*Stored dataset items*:
• • • • •
/-- A trace record (R422). -/
structure TraceRec where
  /-- SFP of the event -/
  at_ : Sfp := {}
  /-- CLASS -/
  cls : Nat := 0
  /-- SUBTYPE -/
  sub : Nat := 0
  /-- OBJECT -/
  obj : BitVec 16 := 0xFFFF
  /-- DATA, bytes 14 to 31, trailing zeros left out -/
  data : Bytes := []
  deriving DecidableEq, Repr

/-- Sage (file 19) and the queues it serves (file 20). -/
structure SageSt where
  /-- fixed counters, key block code × 65536 + index | 64 each | 19 R412 | 0 -/
  ctr : Tbl Nat := []
  /-- programmable counters | 64 x 32 | 19 R418 | 0 -/
  pctr : Tbl Nat := []
  /-- increments of the last 15 block times, of the fixed and of the programmable counters: counter, amount, SFP; no read
  shows them yet | list | 19 R413 | empty -/
  recent : List (Nat × Nat × Sfp) := []
  recentP : List (Nat × Nat × Sfp) := []
  /-- wraps awaiting their PCTR_OVERFLOW: counter and SFP of the wrap | list | 19 R419 | empty -/
  wraps : List (Nat × Sfp) := []
  /-- trace FIFO, oldest first: record number and record | 1024 | 19 R423 | empty -/
  fifo : List (Nat × TraceRec) := []
  /-- record number of the next record to enter the FIFO | 64 | 19 R423 | 0 -/
  nextNo : Nat := 0
  /-- placeholders awaiting their ring position: number and SFP of the drop | list | 19 R424 | empty -/
  holes : List (Nat × Sfp) := []
  /-- trace ring by position; a position not listed is undefined | 65536 x 32 bytes | 19 R423 | undefined until written -/
  ring : Tbl TraceRec := []
  /-- TRACE_NEXT | 64 | 19 R423 | 0 -/
  traceNext : Nat := 0
  /-- drops occurred in the present frame | 1 | 19 R424 | 0 -/
  dropFrame : Bool := false
  /-- EVT_SEQ of the next event | 32 | 12 R276 | 0 -/
  evtSeq : BitVec 32 := 0
  /-- event queue | 64 packets | 20 R437 | empty -/
  events : List EvPkt := []
  /-- protection event queue, oldest first | 4096 items | 20 R434 | empty -/
  items : List ProtItem := []
  /-- SAGE_TX frame being filled: number of its first record, SFP of its start, records | data | 19 R426 | none -/
  txCur : Option (Nat × Sfp × List TraceRec) := none
  /-- SAGE_TX transmit buffer: payloads of waiting frames, without STREAM_SEQ | 64 KiB | 19 R426 | empty -/
  txBuf : List Bytes := []
  /-- last frame sent on SAGE_TX | bytes | 19 R425 | empty -/
  lastTx : Bytes := []
  /-- STREAM_SEQ | 32 | 19 T19-5 | 0 -/
  streamSeq : BitVec 32 := 0
  /-- sweep of this epoch: its MFC, gather groups sent, gather frames formed | data | 19 R415 | none -/
  sweep : Option (Nat × Nat × Nat) := none
  /-- MATRIX_M2_LAT_MAX | 16 | 16 R356 | 0 -/
  m2Max : BitVec 16 := 0
  deriving DecidableEq, Repr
• • • • •
*Exercise*: All lines from the opening of the records through the line where "R418 | 0 -/" occurs are to be output verbatim. No other line belongs in the answer.

*Reply to the exercise*:
/-- A trace record (R422). -/
structure TraceRec where
  /-- SFP of the event -/
  at_ : Sfp := {}
  /-- CLASS -/
  cls : Nat := 0
  /-- SUBTYPE -/
  sub : Nat := 0
  /-- OBJECT -/
  obj : BitVec 16 := 0xFFFF
  /-- DATA, bytes 14 to 31, trailing zeros left out -/
  data : Bytes := []
  deriving DecidableEq, Repr

/-- Sage (file 19) and the queues it serves (file 20). -/
structure SageSt where
  /-- fixed counters, key block code × 65536 + index | 64 each | 19 R412 | 0 -/
  ctr : Tbl Nat := []
  /-- programmable counters | 64 x 32 | 19 R418 | 0 -/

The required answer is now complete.